Table of contents:


Chickpea ragout
Particularly recommended for working people!
Ingredients for 2 servings:
1 onion
100 g courgette
½ green bell pepper
½ yellow bell pepper
100 g carrots
1 tbsp olive oil
500 g tomato strained
salt, pepper
cumin
250 g chickpeas (from the can), drained
parsley
navigation
- Continue reading
- more on the subject
Preparation:
- Peel and chop the onion. Wash and clean vegetables. Cut zucchini and bell pepper into small cubes and carrots into thin slices.
- Heat the oil in a non-stick pan and fry the onion, carrot, pepper and zucchini pieces.
- Add tomatoes, season with salt, pepper and cumin, cover and cook for five minutes over low heat.
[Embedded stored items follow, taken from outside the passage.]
def evtRegs (s : State) (f : Nat) : EvtRegs := s.glob.evt.get f EvtRegs.reset

/-- An event at one function (R509). -/
def eventAt (s : State) (b f : Nat) : State :=
  if fnExists s f then
    let e := evtRegs s f
    let s1 := { s with glob := { s.glob with evt := s.glob.evt.put f { e with stat := e.stat.record b } } }
    if e.en.getLsbD b then signal s1 f e.vec else s1
  else s

/-- An event at the PF alone. -/
def event (s : State) (b : Nat) : State := eventAt s b 0

/-- An event at the PF and at the function of a partition; partition 0's is the PF (R509, log entry 12). -/
def eventFor (s : State) (b p : Nat) : State :=
  if p = 0 then event s b else eventAt (event s b) b (partFn p)

/-- An event at every function that exists. -/
def eventAll (s : State) (b : Nat) : State := (List.range 17).foldl (fun t f => eventAt t b f) s

/-! ### Fault ledger -/

/-- The classes that the class tables mark fatal. -/
def fatalClasses : List Nat :=
  [0x00, 0x19, 0x26, 0x27, 0x33, 0x36, 0x44, 0x50, 0x57, 0x67, 0x89, 0x90, 0x92, 0x93, 0xA8, 0xA9, 0xB0, 0xB2, 0xB8]

def isFatal (cls : Nat) : Bool := fatalClasses.contains cls

/-- Entries held and not released (R531). -/
def Ledger.used (l : Ledger) : Nat := (l.head + 2 ^ 32 - l.tail) % 2 ^ 32

/-- There is room for an entry: the last sixteen slots hold only fatal ones (R532). -/
def Ledger.room (l : Ledger) (fatal : Bool) : Bool := l.used < (if fatal then 1024 else 1008)

/-- An entry is written, or counted in its class's overflow counter (R532). -/
def Ledger.push (l : Ledger) (fatal : Bool) (e : LedgerEntry) : Ledger :=
  if l.room fatal then
    { l with head := (l.head + 1) % 2 ^ 32,
             entries := (l.entries.filter fun x => x.seq % 1024 ≠ l.head % 1024) ++ [{ e with seq := l.head }] }
  else
    { l with ovf := l.ovf.put e.cls (satAdd 32 (l.ovf.get e.cls 0) 1), ovfFlag := true }

/-- The 64 bytes of an entry (Table 18-1). -/
def LedgerEntry.bytes (e : LedgerEntry) : Bytes :=
  leBytes 4 e.seq ++ leBytes 1 e.cls ++ leBytes 1 e.flags ++ leBytes 2 e.count ++ leBytes 6 e.turn ++
    leBytes 1 e.bucket ++ leBytes 1 0 ++ leBytes 1 e.unitKind ++ leBytes 1 0 ++ leBytes 2 e.unitIndex ++
    leBytes 1 (match e.part with | some p => 128 + p % 16 | none => 0) ++ leBytes 1 e.task ++ leBytes 2 0 ++
    leBytes 8 e.addr ++ leBytes 8 e.d0 ++ leBytes 8 e.d1 ++ leBytes 8 e.d2 ++ leBytes 8 e.d3

/-- The entry of an event at a moment (Table 18-1). -/
def Rec.entry (r : Rec) (turn bucket : Nat) : LedgerEntry :=
  { seq := 0, cls := r.cls, flags := r.flags ||| flag (isFatal r.cls), count := 1, turn := turn, bucket := bucket,
    unitKind := r.kind, unitIndex := r.index, part := r.part, task := r.task, addr := r.addr, d0 := r.d0, d1 := r.d1,
    d2 := r.d2, d3 := r.d3 }

/-- An entry goes to the ledger, with the events LEDGER and FATAL (R532, R535, Table 16-8). -/
def writeEntry (s : State) (e : LedgerEntry) : State :=
  let fatal := isFatal e.cls
  let s1 := { s with ledger := s.ledger.push fatal e }
  let s2 := if s.ledger.room fatal then event s1 1 else s1
  if fatal then event { s2 with boot := { s2.boot with fatal := true } } 2 else s2

/-- An event is recorded. -/
def record (s : State) (r : Rec) : State := writeEntry s (r.entry (now s) (bucketNow s))

/-- The summary entry of a group (R534). -/
def summaryOf (s : State) (n : Nat) (advised : Bool) (e : LedgerEntry) : LedgerEntry :=
  { e with flags := e.flags ||| 0x10 ||| (if advised then 2 else 0), count := min n 65535, turn := now s,
           bucket := bucketNow s }

def dropGroup (s : State) (key : Nat) : State :=
  { s with ledger := { s.ledger with groups := s.ledger.groups.drop key } }

/-- A group ends: a second entry where it held more than one event (R534). -/
def endGroup (s : State) (key : Nat) : State :=
  match s.ledger.groups.find? key with
  | some (n, adv, e) =>
    let s1 := dropGroup s key
    if n > 1 then writeEntry s1 (summaryOf s n adv e) else s1
  | none => s

/-- The groups of one owner end: 0 for the count groups, otherwise a descriptor. -/
def endGroups (s : State) (owner : Nat) : State :=
  ((s.ledger.groups.map Prod.fst).filter (fun k => k / 256 = owner)).foldl endGroup s

/-- An event of a class that is recorded once per group: per descriptor, or per 1,024 events with owner 0 (R534). -/
def recordIn (s : State) (owner : Nat) (r : Rec) : State :=
  let key := r.cls + 256 * owner
  match s.ledger.groups.find? key with
  | some (n, adv, e) =>
    let s1 := { s with ledger := { s.ledger with
                  groups := s.ledger.groups.put key (n + 1, adv || bit r.flags 1, e) } }
    if owner = 0 ∧ n + 1 ≥ 1024 then endGroup s1 key else s1
  | none =>
    let e := r.entry (now s) (bucketNow s)
    let s1 := writeEntry s e
    { s1 with ledger := { s1.ledger with groups := s1.ledger.groups.put key (1, bit r.flags 1, e) } }

/-- An event of a class recorded once per 1,024 (R534). -/
def recordCount (s : State) (r : Rec) : State := recordIn s 0 r

/-- An entry or record of the tariff changes: the next Turn boundary raises VERSION (R65). -/
def tariffChanged (s : State) : State := { s with glob := { s.glob with tariffDirty := true } }

/-! ### Replacement and alarms -/

/-- Life-cycle state: the number of the thermometer code that the seal bits show; SCRAPPED, 6, where they show none (R570). -/
def lcState (s : State) : Nat := ((List.range 7).find? fun n => s.otp.sealBits.toNat = 2 ^ n - 1).getD 6

/-- The MCTP message that reports the replacement causes and the Turn of assertion (R556). -/
def replaceMessage (p : Pins) : Output :=
  .mctp (leBytes 2 0 ++ leBytes 2 0xFFFF ++ leBytes 4 0 ++ leBytes 8 p.replace.toNat ++ leBytes 6 p.replaceTurn ++ leBytes 2 0 ++
    leBytes 2 0xFFFF ++ leBytes 6 0)

/-- A replacement cause is added (R555, R556). -/
def addCause (s : State) (b : Nat) : State :=
  if s.pins.replace.getLsbD b then s
  else
    let first := s.pins.replace = 0#5
    let pins := { s.pins with replace := s.pins.replace ||| BitVec.ofNat 5 (2 ^ b),
                              replaceTurn := if first then now s else s.pins.replaceTurn, replaceMsg := true }
    let s1 := record (event { s with pins := pins } 3) { cls := 0x98, d0 := pins.replace.toNat }
    if s.cmd.mctpPeer then emit s1 (replaceMessage pins) else s1

/-! ### Replies -/

/-- The code of a status (Table 14-6). -/
def Status.code : Status → Nat
  | .ok => 0x0000
  | .pendingTurn => 0x0001
  | .badOpcode => 0x0100
  | .badParam => 0x0101
  | .notPermitted => 0x0102
  | .busy => 0x0103
  | .notReady => 0x0104
  | .aborted => 0x0105
  | .turnPassed => 0x0106
  | .checkFailed => 0x0200
  | .planTiming => 0x0201
  | .planEnergy => 0x0202
  | .planReserve => 0x0203
  | .planOwnership => 0x0204
  | .notBlank => 0x0300
  | .eraseIncomplete => 0x0301
  | .imageIncomplete => 0x0302
  | .sigInvalid => 0x0400
  | .wrongUnit => 0x0401
  | .warrantExpired => 0x0402
  | .lcOrder => 0x0403

def chan (s : State) (f : Nat) : Chan := s.cmd.chan.get f Chan.reset

def setChan (s : State) (f : Nat) (c : Chan) : State := { s with cmd := { s.cmd with chan := s.cmd.chan.put f c } }

/-- A status reply but for its PHASE bit (Table 14-4). -/
def replyBytes (sqHead : Nat) (r : ReplyTo) (st : Status) (interim : Bool) (detail turn : Nat) : Bytes :=
  leBytes 2 st.code ++ leBytes 2 r.tag ++ leBytes 2 sqHead ++ [BitVec.ofNat 8 (2 * flag interim), 0#8] ++
    leBytes 8 detail ++ leBytes 6 turn ++ leBytes 2 0 ++ leBytes 2 r.opcode ++ leBytes 6 0

/-- The reply with its PHASE bit. -/
def withPhase (b : Bytes) (ph : Bool) : Bytes := b.set 6 (b.getD 6 0#8 ||| BitVec.ofNat 8 (flag ph))

/-- A reply takes the next completion entry of its source and signals (R444, R445, R484). -/
def ringWrite (s : State) (f : Nat) (b : Bytes) (noIrq : Bool) : State :=
  let c := chan s f
  let size := 2 ^ c.cqLog2
  let s1 := emit s (.hostWrite f (c.cqBase * 4096 + c.cqTail * 32) (withPhase b c.phase))
  let last := c.cqTail + 1 = size
  let s2 := setChan s1 f { c with cqTail := if last then 0 else c.cqTail + 1, cqUsed := c.cqUsed + 1,
                                  phase := if last then !c.phase else c.phase }
  if c.irqEn && !noIrq then signal s2 f c.vector else s2

/-- The service pause of FW_ACTIVATE: nothing is fetched and no reply is posted (R458). -/
def servicePause (s : State) : Bool := s.fw.activation.isSome

/-- A reply may be written to a source's ring now (R444, R458). -/
def canReply (s : State) (f : Nat) : Bool :=
  let c := chan s f
  !servicePause s && c.held.isEmpty && c.cqUsed < 2 ^ c.cqLog2

/-- A reply goes to its source; over MCTP the output goes with it (R444, R448). -/
def sendReply (s : State) (r : ReplyTo) (b out : Bytes) : State :=
  if r.source = 17 then emit s (.mctp (b ++ out.take 4096))
  else if canReply s r.source then ringWrite s r.source b r.noIrq
  else
    let c := chan s r.source
    setChan s r.source { c with held := c.held ++ [(b, r.noIrq)] }

/-- Replies that were held are posted as far as the ring has room, at most `n` of them (R444). -/
def flushHeld (n : Nat) (s : State) (f : Nat) : State :=
  match n with
  | 0 => s
  | n + 1 =>
    let c := chan s f
    match c.held with
    | [] => s
    | (b, q) :: rest =>
      if !servicePause s && c.cqUsed < 2 ^ c.cqLog2 then
        flushHeld n (ringWrite (setChan s f { c with held := rest }) f b q) f
      else s

/-- A final reply that waits for a completion entry: bit 1 of byte 6 is INTERIM (Table 14-4). -/
def isFinal (h : Bytes × Bool) : Bool := !bit (rd h.1 6 1) 1

/-- Started commands of a ring whose final reply has not been posted (IN_FLIGHT, Table 14-15). -/
def Chan.inFlight (c : Chan) : Nat := c.started.length + (c.held.filter isFinal).length

/-- The started commands of a source. -/
def startedOf (s : State) (src : Nat) : List Started := if src = 17 then s.cmd.mctp else (chan s src).started

def setStarted (s : State) (src : Nat) (l : List Started) : State :=
  if src = 17 then { s with cmd := { s.cmd with mctp := l } } else setChan s src { chan s src with started := l }

/-- A command has started. -/
def isStarted (s : State) (r : ReplyTo) : Bool := (startedOf s r.source).any fun x => x.reply = r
Add the chickpeas and cook for another two minutes.
- Arrange the ragout in deep plates and serve sprinkled with parsley.
Tip Whole grain bread, rice or potatoes can be served as a side dish.
ingredients | Nutritional values
per serving (approx.) |
ingredients | Nutritional values
per serving (approx.) |
---|---|---|---|
Energy (kcal) | 280 | Carbohydrates (g) | 33 |
Protein (g) | 14th | Dietary fiber (g) | 14th |
Fat (g) | 9.5 | Cholesterol (mg) | <1 |
This recipe comes from the brochure Proper nutrition in everyday office life from the Ministry of Health and the Austrian Agency for Health and Food Safety (AGES).